We have an abundance of hot dogs.  I can of course grill them but need some more ideas.  I do Pigs in a Blanket sometimes (Not the cabbage variety) and baked beans and hot dogs and for the kid I'll occasionally do Hot dogs with mac and cheese.  But I mean really that's about it.  Any ideas out there?


----------



## Mama (Mar 5, 2011)

There's always Corndogs.


----------



## Midnight_Merlot (Mar 5, 2011)

Well, its not much on the creative side, but, I just can't resist slicing them up sometimes into a can of pork-&-beans. Kiddos go bannanas over them too!

DUH...ETA - I just noticed that you already do this in a way...please forgive!


----------



## JMediger (Mar 5, 2011)

When we were kids, my mom would occasionally make omelets for dinner.  She made fancy ones for her and my dad and hot dog and cheese ones for us for us ... Quite tasty!


----------



## taxlady (Mar 6, 2011)

Swedish hotdog dish from my Danish cooking site, Opskrifter/Madopskrifter Alletiders Kogebog

For 4 persons


400 grams onions, peeled weight (400 grams = ~ .9 pounds)
30 grams margarine (~ 2 tablespoons)
500 grams hotdogs (500 grams = ~ 1.1 pounds)
3 tsps edelsuss (sweet) paprika
1000 grams cold, cooked potatoes (1000 grams = 1 kilo = ~ 2.2 lbs)
70 grams tomato paste (~ 2 tablespoons)
2 dl whole milk (2 decilitres = ~ .8 cups)
salt
pepper
5 dl whipping cream (~2.1 cups)
garnish: 100 grams chives (~3.5 ounces)


peel and chop onions, cut the hotdogs into rounds
brown the fat, saute the onions, add the hotdogs and paprika, lower the heat.
add the potatoes in slices the tomato paste, the milk, and the salt and pepper
Cook for 5 minutes
Add the cream and cook for another 5 minutes
Sprinkle chopped chives over the dish and serve

There is a "tip" at the end of the recipe:

It's up to you how much cream you add. You can certainly substitute milk for the cream, but it won't have the strong flavour you would otherwise get.


----------



## Bolas De Fraile (Mar 6, 2011)

Tax mate that looks hotydoggydeliciosus, please make my day complete and tell me its wonderful with french fries.


----------



## Bolas De Fraile (Mar 6, 2011)

Ps on the site you link too, the breakfast bread, "absolut verdens nemmeste morgenmadsboiler" looks good, I like the way it is left in the fridge overnight for a slow rise and I will give it a bash.


----------



## Bolas De Fraile (Mar 6, 2011)

I put hot dogs in my Spanish Omelete. I have a pic but it will look naff next to Tax the Dogmeisters pic.


----------



## taxlady (Mar 6, 2011)

Bolas De Fraile said:


> I put hot dogs in my Spanish Omelete. I have a pic but it will look naff next to Tax the Dogmeisters pic.

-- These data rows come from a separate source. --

-- ==== Sys2Proof/Machine/Ops.lean ====
section
/-!
DEFINITION. The operations every family shares: the hart that moves, its scalar registers, the retirement of an
instruction, accesses on the hart's behalf, and taking a trap and returning from one (01_engines.md R20 to R22;
02_encoding.md R53; 05_hart.md R143, R149, R165 to R168).
-/

namespace Sys2Proof.Machine

/-- The outcome of an instruction or event. -/
abbrev Out := Host.Outcome State Fault Refusal

/-! ### The hart -/

/-- The hart that moves. -/
def State.hart (s : State) : Hart := s.harts[s.cur]

/-- Putting the hart that moves back. -/
def State.setHart (s : State) (h : Hart) : State := { s with harts := s.harts.set s.cur h }

/-- A scalar register; s0 reads as zero (05_hart.md R143). -/
def Hart.sreg (h : Hart) (n : BitVec 6) : Word := if n = 0 then 0 else h.s[n.toNat]'n.isLt

/-- Writing a scalar register; a write to s0 is discarded (05_hart.md R143). -/
def Hart.setS (h : Hart) (n : BitVec 6) (x : Word) : Hart :=
  if n = 0 then h else { h with s := h.s.set n.toNat x n.isLt }

/-- A floating-point register (05_hart.md R144). -/
def Hart.freg (h : Hart) (n : BitVec 5) : Word := h.f[n.toNat]'n.isLt

/-- Writing a floating-point register. -/
def Hart.setF (h : Hart) (n : BitVec 5) (x : Word) : Hart := { h with f := h.f.set n.toNat x n.isLt }

/-- Retiring an instruction that writes s[d]: `ld` names d (02_encoding.md R53); `len` is its length in bytes. -/
def Hart.retireS (h : Hart) (len : Nat) (d : BitVec 6) (x : Word) : Hart :=
  { h.setS d x with pc := h.pc + word len, ld := d }

/-- Retiring an instruction that writes no scalar register: `ld` is 0 (02_encoding.md R53). -/
def Hart.retire (h : Hart) : Hart := { h with pc := h.pc + 4, ld := 0 }

/-- The hart as an agent (04_memory_model.md R106, R116, R117). -/
def Hart.agent (h : Hart) : Agent :=
  { host := h.scope.getLsbD 26, part := BitVec.ofNat 5 (bits h.scope 27 5), core := some (BitVec.ofNat 4 (bits h.scope 20 4)),
    fn := h.fn, task := some h.seq }

/-- The hart's partition. -/
def Hart.part (h : Hart) : BitVec 5 := BitVec.ofNat 5 (bits h.scope 27 5)

/-- The hart's core. -/
def Hart.core (h : Hart) : Nat := bits h.scope 20 4

/-- A run of the hart's chain is attached: its `chrun`, taken up, stands at the head of the VIQ (09_chain.md R277, R278). -/
def Hart.attached (h : Hart) : Bool :=
  match h.viq with
  | e :: _ => e.isRun
  | [] => false

/-- A scope code as it applies: in guest mode a code above 4 is clamped to 4 and sets STATUS.CLAMP (04_memory_model.md
R119). -/
def Hart.clampScope (h : Hart) (c : BitVec 3) : Hart × BitVec 3 :=
  if !h.scope.getLsbD 26 && 4 < c.toNat then ({ h with status := h.status ||| 0x80 }, 4) else (h, c)

/-! ### Computations that may stop -/

/-- Why an instruction or queue entry does not complete: a trap with its cause, raising engine, FADDR and position, or
a wait. -/
inductive Stop where
  | trap (code : BitVec 8) (src : BitVec 4) (addr : Option Word) (gpa : Word) (ei : Nat)
  | wait
deriving DecidableEq, Repr

/-- A computation over the package that may stop. -/
abbrev Run := EStateM Stop State

/-- The hart that moves. -/
def theHart : Run Hart := fun s => .ok s.hart s

/-- Changing the hart that moves. -/
def modHart (f : Hart → Hart) : Run Unit := fun s => .ok () (s.setHart (f s.hart))

/-- Stopping with a trap at element `ei`. -/
def trapAt (src : BitVec 4) (code : BitVec 8) (addr : Option Word) (ei : Nat) : Run α :=
  throw (.trap code src addr 0 ei)

/-- A failed check at issue (05_hart.md R149, code 0x03). -/
def operandTrap (src : BitVec 4) : Run α := trapAt src eOperand none 0

/-- An access for an engine; its fault is a trap at element `ei`. -/
def acc (src : BitVec 4) (ei : Nat) (a : Acc α) : Run α := fun s =>
  match a s with
  | .ok x s => .ok x s
  | .error e s => .error (.trap e.code src (some e.addr) e.gpa ei) s

/-- The outcome of the access itself, for a caller that judges its fault. -/
def tryRun (a : Acc α) : Run (Except Fail α) := fun s =>
  match a s with
  | .ok x s => .ok (.ok x) s
  | .error e s => .ok (.error e) s

/-- Waiting when a condition does not hold. -/
def waitUnless (b : Bool) : Run Unit := if b then pure () else throw .wait

/-! ### Traps -/

/-- A bit of a register set to a value. -/
def withBit (w : Word) (i : Nat) (b : Bool) : Word :=
  if b then w ||| BitVec.twoPow 64 i else w &&& ~~~ BitVec.twoPow 64 i

/-- STATUS with TH and HELD (05_hart.md R147). -/
def statusWith (w : Word) (th held : Bool) : Word := withBit (withBit w 6 th) 5 held

/-- CAUSE (05_hart.md R148). -/
def causeWord (src : BitVec 4) (queue : BitVec 2) (code : BitVec 8) : Word :=
  word (src.toNat * 2 ^ 20 + queue.toNat * 2 ^ 16 + code.toNat)

/-- A pc as EPC holds it (05_hart.md R150). -/
def epcWord (pc : Word) : Word := pc &&& 0x00FFFFFFFFFFFFFE

/-- Causes that go to a record, not to the handler (05_hart.md R149). -/
def toRecord (code : BitVec 8) : Bool := code == ePage || code == eHpage || code == eEcc || code == eDouble

/-- What a hart trap at `epc` does to the hart, but for the pc (05_hart.md R165). -/
def Hart.hartEntry (h : Hart) (epc : Word) (code : BitVec 8) (src : BitVec 4) (addr : Option Word) : Hart :=
  { h with epc := epcWord epc, cause := causeWord src 0 code, ei := 0, faddr := addr.getD h.faddr,
           held := { Held.empty with ld := h.ld, srq := h.srq, bq := h.bq }, srq := [], bq := [], ld := 0,
           status := statusWith h.status true false }

/-- What an engine trap on the head of a queue does to the hart, but for the pc (01_engines.md R20, 05_hart.md R165).
A run attached while an entry of another queue faults breaks with cause 8. -/
def Hart.engineEntry (h : Hart) (q : BitVec 2) (code : BitVec 8) (src : BitVec 4) (addr : Option Word) (ei : Nat) : Hart :=
  let h := if q = 1 then h else h.breakChain 8 0
  let h := h.modQueueOf q (modHead fun e => { e with prog := 0 })
  { h with epc := epcWord (((h.queueOf q).head?.map (·.pc)).getD h.pc), cause := causeWord src q code,
           ei := word (ei % 2 ^ 48), faddr := addr.getD h.faddr,
           held := { pc := h.pc, ld := h.ld, viq := h.viq, piq := h.piq, miq := h.miq, srq := h.srq, bq := h.bq,
                     queue := q, eiSet := word (ei % 2 ^ 48) },
           viq := [], piq := [], miq := [], srq := [], bq := [], ld := 0, status := statusWith h.status true true }

/-- The record of a hart (12_command.md R368, R369): `E_HPAGE` goes to the PF (04_memory_model.md R111). -/
def hartRecord (h : Hart) (slot : Fin 64) (code : BitVec 8) (src : BitVec 4) (queue : BitVec 2) (epc faddr ei d0 : Word) :
    HeldRecord :=
  mkRecord (if code = eHpage then 0 else h.fn) h.seq h.part (queue.setWidth 4) src code 1 (BitVec.ofNat 4 (slot.val / 4))
    h.index epc faddr ei d0 0 0

/-- Delivering a hart as a record (04_memory_model.md R111; 13_context.md R376): its context is saved, or it stops in
place where no slot is free (16_device.md R431), and the record is posted. What it has stored is performed before the save
(04_memory_model.md R133). -/
def State.parkForRecord (s : State) (h : Hart) (r : HeldRecord) : State :=
  let s := (s.setHart { h with recordFn := r.fn, gateWait := none }).perform s.cur
  let h := s.hart
  let s' := match s.saveHart s.cur true with
    | some (s', v) => s'.runSave v 0
    | none => (s.setHart { h with run := .stopped }).arbitrate (s.cur.val / 4)
  s'.post r

/-- Taking a trap whose effects on the hart are `entered`, from the hart `h` with its queues as they stand: to the
handler, to a record, or as a double trap, whose saved pc is `pc` (05_hart.md R149, R165, R168). Within a handler a cause
routed to a record sets EPC, CAUSE, ei, FADDR and the held queues as anywhere, over what the first trap holds
(04_memory_model.md R111; log 13). An instruction that waited on a toll waits no longer (11_gate.md R327). -/
def State.takeTrap (s : State) (h entered : Hart) (queue : BitVec 2) (code : BitVec 8) (src : BitVec 4) (pc : Word)
    (addr : Option Word) (gpa : Word) : State :=
  let s := if h.gateWait.isSome then s.leaveTolls s.cur else s
  let d0 : Word := if code = eHpage then gpa else 0
  if h.th then
    if toRecord code then
      s.parkForRecord { entered with asReturn := true, outer := some (h.held, h.heldBit) }
        (hartRecord h s.cur code src queue entered.epc entered.faddr entered.ei d0)
    else
      s.parkForRecord { h with asReturn := false, pc := pc }
        (hartRecord h s.cur eDouble src queue (epcWord pc) (addr.getD h.faddr) h.ei (code.setWidth 64))
  else if toRecord code ∨ h.handler = 0 then
    s.parkForRecord { entered with asReturn := true }
      (hartRecord h s.cur code src queue entered.epc entered.faddr entered.ei d0)
  else s.setHart { entered with pc := h.handler, gateWait := none }

/-- The oldest store that has timed out, of those in the queues that `p` names, and the hart without it (04_memory_model.md
R141). -/
def Hart.takeLate (h : Hart) (p : BitVec 2 → Bool) : Option (Word × Hart) :=
  match h.lateStores.findIdx? (fun x => p x.1) with
  | none => none
  | some i => (h.lateStores[i]?).map (fun x => (x.2, { h with lateStores := h.lateStores.eraseIdx i }))

/-- The store whose timeout comes before a trap: one that leads to a context save, for a record or a double trap, raises the oldest store that has
timed out in its place, and comes back when the instruction or entry executes again (04_memory_model.md R141; log 60). -/
def Hart.lateFirst (h : Hart) (code : BitVec 8) : Option (Word × Hart) :=
  if (toRecord code ∨ h.handler = 0 ∨ h.th) ∧ code ≠ eMemTimeout then h.takeLate (fun _ => true) else none

/-- A hart trap of an instruction at the pc, its queues drained (01_engines.md R22, 05_hart.md R165). With `past` the
instruction is `trap`, whose EPC lies after it (R167). -/
def State.takeHartTrap (s : State) (code : BitVec 8) (src : BitVec 4) (addr : Option Word) (gpa : Word) (past : Bool) : State :=
  let (code, addr, gpa, past, h) := match s.hart.lateFirst code with
    | some (a, h) => (eMemTimeout, some a, 0, false, h)
    | none => (code, addr, gpa, past, s.hart)
  let h := if past then { h with pc := h.pc + 4, ld := 0 } else h
  s.takeTrap h (h.hartEntry h.pc code src addr) 0 code src h.pc addr gpa

/-- The progress of an entry that stops at `ei`: a run's is its P values, and the word index of a `chform` is none. -/
def Entry.stopAt (e : Entry) (ei : Nat) : BitVec 48 :=
  match e.instr with
  | .chform _ => 0
  | _ => if e.isRun then 0 else e.clamp ei

/-- An engine trap on the head of queue `q` at position `ei` (01_engines.md R20); as a double trap it leaves the entry its
progress (05_hart.md R168), and a fabric access entry leaves CMASK (08_gather_fabric.md R251). -/
def State.takeEngineTrap (s : State) (q : BitVec 2) (code : BitVec 8) (src : BitVec 4) (addr : Option Word) (gpa : Word)
    (ei : Nat) : State :=
  let (code, addr, gpa, h) := match s.hart.lateFirst code with
    | some (a, h) => (eMemTimeout, some a, 0, h)
    | none => (code, addr, gpa, s.hart)
  let h := (h.stopAccess q ei).modQueueOf q (modHead h.sized)
  let pc := ((h.queueOf q).head?.map (·.pc)).getD h.pc
  let kept := h.modQueueOf q (modHead fun e => { e with prog := e.stopAt ei })
  s.takeTrap kept (h.engineEntry q code src addr ei) q code src pc addr gpa

/-- The queue that CAUSE names, none for a number that names none (05_hart.md R148). -/
def Hart.causeQueue (h : Hart) : BitVec 2 := if bits h.cause 16 4 < 4 then BitVec.ofNat 2 (bits h.cause 16 4) else 0

/-- Return from a trap, the handler's own queues drained (05_hart.md R166): the held queues or the held return entries
come back, and TH and HELD are clear. The head of the queue that CAUSE names restarts from ei (05_hart.md R148; 01_engines.md
R12, R21), and a chain run stands first in the VIQ. Where a record held a handler, the handler goes on, and its own trap is held
again (05_hart.md R168; log 13). -/
def Hart.trapReturn (h : Hart) : Hart :=
  let back := if h.heldBit then
      let h' := { h with viq := h.held.viq, piq := h.held.piq, miq := h.held.miq, srq := h.held.srq, bq := h.held.bq,
                         pc := h.held.pc }
      let h' := h'.restartHead h.causeQueue (some h.held.eiSet)
      { h' with viq := h'.viq.filter (·.isRun) ++ h'.viq.filter (fun e => !e.isRun) }
    else { h with srq := h.held.srq, bq := h.held.bq, pc := h.epc }
  match h.outer with
  | none => { back with ld := h.held.ld, status := statusWith h.status false false, held := .empty }
  | some (d, b) => { back with ld := h.held.ld, status := statusWith h.status true b, held := d, outer := none }

/-! ### Moving on another hart's behalf -/

/-- Running a change with another hart as the one that moves. -/
def State.onSlot (s : State) (slot : Fin 64) (f : State → State) : State :=
  { f { s with cur := slot } with cur := s.cur }

/-- The hart of a slot runs and is not fenced (04_memory_model.md R140; 13_context.md R384). -/
def State.runs (s : State) (slot : Fin 64) : Bool :=
  let h := s.harts[slot]
  h.run == .running && !(s.fencedOn h.part (BitVec.ofNat 4 (slot.val / 4)))

end Sys2Proof.Machine
end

That's not my pic, it's the one from the site.


----------



## Bolas De Fraile (Mar 6, 2011)

Okay


----------



## taxlady (Mar 6, 2011)

Bolas De Fraile said:


> Ps on the site you link too, the breakfast bread, "absolut verdens nemmeste morgenmadsboiler" looks good, I like the way it is left in the fridge overnight for a slow rise and I will give it a bash.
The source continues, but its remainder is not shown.